theorem test_holds_LaneGrants :
    Ready onTask { core := false, handler := false, reads := [6], writes := [5] } ∧ (onTask.facet 0).seqQ = [] ∧ (onTask.facet 0).unmet = 0 ∧
      ∀ g, g ≠ 0 → onTask.facet g = ({} : Facet) := by
  refine ⟨by unfold Ready; decide +kernel, rfl, rfl, fun g h => ?_⟩
  simp [State.facet, onTask, kget, kfind, Ne.symm h]

theorem test_holds_VectorLengths : Ready onTask { core := false, handler := false, reads := [6], writes := [5] } := by unfold Ready; decide +kernel

/-- A VLOOP may enter; and a body of which two more instructions are to come. -/
theorem test_holds_VectorLoops :
    (Ready onTask { core := false, handler := false, reads := [6] } ∧ onTask.seqUsed 0 + 15 + 1 ≤ 16 ∧ (onTask.slot 0 3).loop = 0) ∧
      (let s := vec (fun x => { x with seqQ := [{ body := [item (.vmv false 4 .w32 2)], slot := 3, count := 3, filling := true }] }) fun x => { x with loopLeft := 2 }
       (s.slot 0 3).loopLeft = 1 + 1 ∧ s.fpHeld (.slot 0 3) = false ∧
         (s.facet 0).seqQ = [{ body := [item (.vmv false 4 .w32 2)], slot := 3, count := 3, filling := true }] ∧
         Granted s 0 3 (.vfadd .f32 false 4 3 2) = true ∧
         VecReady (s.setSlot 0 3 { s.slot 0 3 with loopLeft := 0 }) 0 3 (.vfadd .f32 false 4 3 2)) :=
  ⟨by unfold Ready; decide +kernel, by decide +kernel, by decide +kernel, rfl, by decide +kernel, rfl, ⟨1, 0, 0, false, rfl, rfl⟩,
    by unfold Ready; decide +kernel⟩

/-- A descriptor of one element in each count at 0 of local store; a VBIND and a VUNBIND in the sequencer; streams that are bound. -/
def stream : Stream := { slot := 3, drain := true, base := 64, esz := .w32, n := [1, 1, 1, 1], s := [0, 0, 0, 0] }
def described : State := vec (fun x => { x with ls := [(2, { data := 0x10001 }), (3, { data := 0x10001 })] }) id

theorem test_holds_StreamBindings :
    (Ready described { core := false, handler := false, reads := [6] } ∧ described.seqUsed 0 < 16 ∧ (described.facet 0).sb = [] ∧
      (described.slot 0 3).loopLeft = 0 ∧ (described.slot 0 3).holdsRange 0 32 = true ∧
      0 ∉ ((List.range 4).map fun i => ofBytes ((described.facet 0).lsBytes (8 + 2 * i) 2)) ∧ ofBytes ((described.facet 0).lsBytes 16 16) = 0) ∧
      Ready described { core := false, handler := false } ∧
      (let v := { item (.vbind true 2 6) with desc := some stream }
       let s := vec (fun x => { x with seqQ := [{ body := [v] }] }) id
       (s.facet 0).seqQ = [{ body := [v] }] ∧ (s.facet 0).inflight = [] ∧ (s.facet 0).seqFree ≤ (s.facet 0).cyc ∧
         kfind (2 : BitVec 2).toNat (s.facet 0).streams = none) ∧
      (let s := vec (fun x => { x with seqQ := [{ body := [item (.vunbind 2)] }], streams := [(2, stream)] }) id
       (s.facet 0).seqQ = [{ body := [item (.vunbind 2)] }] ∧ kfind (2 : BitVec 2).toNat (s.facet 0).streams = some stream ∧
         ((s.facet 0).streams.map Prod.fst).Nodup ∧ ∀ e ∈ (s.facet 0).streams, e.1 < 4) ∧
      Ready described { core := false, handler := false, writes := [5] } := by
  unfold Ready; decide +kernel

theorem test_holds_StreamTransfers :
    (let st := { stream with buf := [(0, 7, false)], owed := [(9, 1, 0)] }
     let s := vec (fun x => { x with streams := [(2, st)] }) id
     kfind 2 (s.facet 0).streams = some st ∧ s.streamMoves 0 2 st = true ∧ (s.facet 0).parked = []) ∧
      (let st := { stream with drain := false }
       let s := vec (fun x => { x with seqQ := [{ body := [item (.vmv false 30 .w32 4)] }], streams := [(2, st)] }) id
       kfind 2 (s.facet 0).streams = some st ∧ s.streamMoves 0 2 st = true ∧ (s.facet 0).parked = []) := by
  decide +kernel

/-- VPMRG of a slot that its mask names, alone. -/
theorem test_holds_MergesGather :
    let s := vec id fun x => { x with th := x.th.wx 7 1 false }
    (s.slot 0 3).job = .task 1 0 0 false ∧ (s.facet 0).streams = [] ∧ (s.facet 0).seqQ = [] ∧ (s.facet 0).inflight = [] ∧ s.merges = [] ∧
      Ready s { core := false, handler := false, reads := [7] } ∧ (s.slot 0 3).mcb.toNat ≤ 0 ∧ ((s.slot 0 3).th.rx 7).getLsbD 0 = true ∧
      (s.slot 0 3).vl.toNat ≤ (s.facet 0).grant := by
  unfold Ready; decide +kernel

/-- A merge of slot 3 of facets 0 and 1. -/
theorem test_holds_MergesComplete :
    let p : Contrib := { f := 0, n := 3, vl := 4, m := {}, s := {}, d := 4 }
    let q : Contrib := { p with f := 1, m := { bits := 0x3F800000 } }
    let m : Merge := { ctx := 1, seq := 0, mcb := 0, mask := 3, k := 0, parts := [p, q] }
    let y : Facet := { grant := 8, slots := [(3, { job := .task 1 0 1 false, vl := 4, park := some { kind := .vpmrg } })] }
    let s := { onTask with due := [.mergeComplete 7], merges := [(7, m)], facets := [(0, y), (1, y)] }
    .mergeComplete 7 ∈ s.due ∧ kfind 7 s.merges = some m ∧ m.parts = [p, q] ∧ m.members = [p.f, q.f] ∧ p.vl ≤ (s.facet p.f).grant ∧ q.vl ≤ (s.facet q.f).grant ∧
      (s.slot p.f p.n).job = .task 1 0 1 false ∧ (s.slot q.f q.n).job = .task 1 0 1 false ∧ rndTraps (s.slot p.f p.n).th.rnd = 0 ∧
      rndTraps (s.slot q.f q.n).th.rnd = 0 := by
  decide +kernel

/-! Matrix queues. -/

/-- The slot with 64 KiB of local store. -/
def wideSlot (g : Facet → Facet) : State :=
  { onTask with facets := [(0, g { grant := 8, slots := [(3, { job := .task 1 0 0 false, lsize := 65536 })] })] }

theorem mx_ready (pre : Bool) (reads : List (BitVec 5)) (q : Bool)
    (hr : Ready (wideSlot id) { core := false, handler := false, prefixed := pre, reads := reads }) : MxReady (wideSlot id) 0 3 pre reads q :=
  ⟨rfl, ⟨1, 0, 0, false, rfl, rfl⟩, rfl, hr, by cases q <;> decide +kernel, by decide +kernel⟩

/-- A descriptor of vectors that are 64-byte aligned, or packed with pitch 0. -/
theorem test_holds_MultiplicationsEnter :
    (Instr.mxmul false 7 6 true 2 .e4m3).wf = true ∧ MxReady (wideSlot id) 0 3 true [6, 7] true ∧ blockAligned 0 .e4m3 (vectorBytes MFmt.e4m3.cls) ∧
      dScale 0 % 64 = 0 ∧ blockHeld ((wideSlot id).slot 0 3) 0 (vectorBytes MFmt.e4m3.cls) ∧
      ((wideSlot id).slot 0 3).holdsRange (dScale 0) 256 = true ∧ ((wideSlot id).slot 0 3).holdsRange (dScale 0) 4 = true :=
  ⟨by decide, mx_ready _ _ _ (by unfold Ready; decide +kernel), ⟨by decide +kernel, .inl (by decide +kernel)⟩, by decide +kernel,
    (by decide +kernel : ∀ i < 64, ((wideSlot id).slot 0 3).holdsRange (dData 0 + i * dPitch 0 (vectorBytes MFmt.e4m3.cls)) (vectorBytes MFmt.e4m3.cls) = true),
    by decide +kernel⟩

theorem test_holds_ImageTransfersEnter :
    (Instr.mxst true 6 true 2 .e4m3).wf = true ∧ MxReady (wideSlot id) 0 3 true [6] true ∧ MxReady (wideSlot id) 0 3 false [6] false ∧
      blockAligned 0 .e4m3 (8 * (mFmt .e4m3).width) ∧ dScale 0 % 64 = 0 ∧ blockHeld ((wideSlot id).slot 0 3) 0 (8 * (mFmt .e4m3).width) ∧
      ((wideSlot id).slot 0 3).holdsRange (dScale 0) 256 = true :=
  ⟨by decide, mx_ready _ _ _ (by unfold Ready; decide +kernel), mx_ready _ _ _ (by unfold Ready; decide +kernel),
    ⟨by decide +kernel, .inl (by decide +kernel)⟩, by decide +kernel,
    (by decide +kernel : ∀ i < 64, ((wideSlot id).slot 0 3).holdsRange (dData 0 + i * dPitch 0 (8 * (mFmt .e4m3).width)) (8 * (mFmt .e4m3).width) = true),
    by decide +kernel⟩

/-- An entry of a matrix queue of the slot. -/
def mx (i : Instr) (st : MxStage) : MxEntry := { id := 9, slot := 3, ctx := 1, seq := 0, ins := i, pc := 0, stage := st }

theorem test_holds_OtherEntriesEnter :
    MxReady (wideSlot id) 0 3 false [] false ∧ (∃ c, Instr.mxzero false 2 = .mxzero false c) ∧
      (let s := wideSlot fun x => { x with mq0 := { entries := List.replicate 16 (mx (.mxzero false 2) .queued) } }
       s.turn = .slot 0 3 ∧ Ready s { core := false, handler := false } ∧ 16 ≤ ((s.facet 0).mq false).entries.length) :=
  ⟨mx_ready _ _ _ (by unfold Ready; decide +kernel), ⟨2, rfl⟩, rfl, by unfold Ready; decide +kernel, by decide +kernel⟩

theorem test_holds_MatrixFences :
    Ready (wideSlot id) { core := false, handler := false } ∧ ((wideSlot id).slot 0 3).park = none ∧ ((wideSlot id).facet 0).mq0.entries = [] ∧
      (wideSlot id).copies = [] ∧ (wideSlot id).flights = [] := by
  unfold Ready; decide +kernel

/-- Queue 0 waits for an engine, of which none is bound. -/
def bindingFree : State := wideSlot fun x => { x with mq0 := { entries := [mx (.mxzero false 2) .queued], waiting := some 5 } }

theorem only_facet (x : Facet) (s : State) (h : s.facets = [(0, x)]) (g : Nat) (hg : g ≠ 0) : s.facet g = {} := by
  simp [State.facet, h, kget, kfind, Ne.symm hg]

theorem test_holds_QueuesAreBound :
    ((bindingFree.facet 0).mq false).waiting = some 5 ∧ 0 < 4 ∧
      (∀ g r u, prismOf g = prismOf 0 → ((bindingFree.facet g).mq r).waiting = some u → 5 < u ∨ 5 = u ∧ (0 < g ∨ 0 = g ∧ (false = false ∨ r = true))) ∧
      ∀ g r b, prismOf g = prismOf 0 → ((bindingFree.facet g).mq r).bind = some b → b.engine ≠ 0 := by
  refine ⟨rfl, by decide, fun g r u _ h => ?_, fun g r b _ h => ?_⟩
  · rcases Nat.eq_zero_or_pos g with rfl | hg
    · cases r
      · exact .inr ⟨Option.some.inj h, .inr ⟨rfl, .inl rfl⟩⟩
      · exact absurd h (by simp [bindingFree, wideSlot, State.facet, kget, kfind, Facet.mq])
    · exact absurd h (by rw [only_facet _ bindingFree rfl g (by omega)]; cases r <;> simp [Facet.mq])
  · rcases Nat.eq_zero_or_pos g with rfl | hg
    · exact absurd h (by cases r <;> simp [bindingFree, wideSlot, State.facet, kget, kfind, Facet.mq])
    · exact absurd h (by rw [only_facet _ bindingFree rfl g (by omega)]; cases r <;> simp [Facet.mq])

/-- Queue 0 is bound to engine 1 for context 1 and holds some entries, 200 cycles after their begin. -/
def bound (l : List MxEntry) : State :=
  wideSlot fun x => { x with cyc := 200, mq0 := { entries := l, bind := some { engine := 1, ctx := 1 } } }

theorem test_holds_ReadsBegin :
    let e := mx (.mxld 6 false 2 .f32) .queued
    let s := bound [{ mx (.mxzero false 2) .computing with id := 8 }, e]
    ((s.facet 0).mq false).entries = [{ mx (.mxzero false 2) .computing with id := 8 }] ++ e :: [] ∧ (mxKind e.ins).1 ≠ .rel ∧
      ((s.facet 0).mq false).bind = some { engine := 1, ctx := 1 } ∧ (s.facet 0).sb = [] ∧ (∀ y ∈ ((s.facet 0).mq true).entries, y.stage = .queued) ∧
      e.enq + 4 ≤ (s.facet 0).cyc ∧ ((s.facet 0).mq false).boundAt + 4 ≤ (s.facet 0).cyc := by
  decide +kernel

theorem test_holds_ComputeBegins :
    let e := mx (.mxld 6 false 2 .f32) .reading
    let s := bound [e]
    ((s.facet 0).mq false).entries = [e] ∧ e.readAt + readCycles e.ins e.fa e.fb ≤ (s.facet 0).cyc ∧ isChained e.ins = false := by
  decide +kernel

theorem mx_head (i : Instr) : MxHead (bound [mx i .computing]) 0 false (mx i .computing) [] { engine := 1, ctx := 1 } :=
  ⟨rfl, rfl, rfl, (by decide : 0 + 128 ≤ 200), rfl, ⟨0, 0, false, rfl⟩, rfl⟩

theorem test_holds_MatrixProducts :
    MxHead (bound [mx (.mxmul true 7 6 false 2 .f32) .computing]) 0 false (mx (.mxmul true 7 6 false 2 .f32) .computing) [] { engine := 1, ctx := 1 } ∧
      mSameClass (mx (.mxmul true 7 6 false 2 .f32) .computing).fa (mx (.mxmul true 7 6 false 2 .f32) .computing).fb = true :=
  ⟨mx_head _, by decide⟩

theorem test_holds_AccumulatorOperations :
    MxHead (bound [mx (.mxtr 1 false 2) .computing]) 0 false (mx (.mxtr 1 false 2) .computing) [] { engine := 1, ctx := 1 } := mx_head _

theorem test_holds_ImageStores :
    MxHead (bound [mx (.mxst false 6 false 2 .f32) .computing]) 0 false (mx (.mxst false 6 false 2 .f32) .computing) [] { engine := 1, ctx := 1 } ∧
      blockAligned 0 .f32 (8 * (mFmt .f32).width) := ⟨mx_head _, by decide +kernel, .inl (by decide +kernel)⟩

theorem test_holds_ReleasesEndBindings :
    let s := bound [mx (.mxrel false) .queued, mx (.mxzero false 2) .queued]
    ((s.facet 0).mq false).entries = mx (.mxrel false) .queued :: [mx (.mxzero false 2) .queued] ∧ (s.slot 0 3).owner = some (1, 0) ∧
      (s.facet 0).parked = [] := by decide +kernel

theorem test_holds_RowScales : twiceLargest .e4m3 ≠ 0 := by decide
end

section
/-! The machine at reset: no part of it is listed yet, so every core, facet, slot and prism reads as the default of its
structure (R12), and the values of registers follow from those defaults. -/

namespace Sys2Proof.Machine

/-! The parts of the reset machine. -/

@[simp] theorem State.core_reset (k : Nat) : State.reset.core k = {} := rfl
@[simp] theorem State.prism_reset (p : Nat) : State.reset.prism p = {} := rfl
@[simp] theorem State.facet_reset (f : Nat) : State.reset.facet f = {} := rfl
@[simp] theorem State.slot_reset (f n : Nat) : State.reset.slot f n = {} := rfl

@[simp] theorem State.thread_reset (a : Agent) : State.reset.thread a = {} := by
  cases a with
  | core k => rw [State.thread_core, State.core_reset]
  | slot f n => rw [State.thread_slot, State.slot_reset]
  | peer tid => rfl

/-- At reset all slots read alike, so that one slot stands for each. -/
theorem State.slotCsr_reset (f j n : Nat) : State.reset.slotCsr f j n = State.reset.slotCsr 0 0 n := by
  simp only [State.slotCsr, State.slot_reset, State.facet_reset, State.prism_reset]

/-! The registers of a thread that has run nothing. -/

@[simp] theorem Thread.rx_default (r : BitVec 5) : ({} : Thread).rx r = 0 := by
  simp [Thread.rx, Vector.get]

@[simp] theorem Thread.tx_default (r : BitVec 5) : ({} : Thread).tx r = false := by
  simp [Thread.tx]

/-- Of p0 to p7 only bit 0 is set, and that is what p0 reads in any case. -/
@[simp] theorem Thread.rp_default (q : BitVec 3) : ({} : Thread).rp q = (q == 0) := by
  revert q
  decide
-*-*-
Using the material above, find each line that holds "mxrel" and copy that line.

EXPECTED OUTPUT:
    let s := bound [mx (.mxrel false) .queued, mx (.mxzero false 2) .queued]
    ((s.facet 0).mq false).entries = mx (.mxrel false) .queued :: [mx (.mxzero false 2) .queued] ∧ (s.slot 0 3).owner = some (1, 0) ∧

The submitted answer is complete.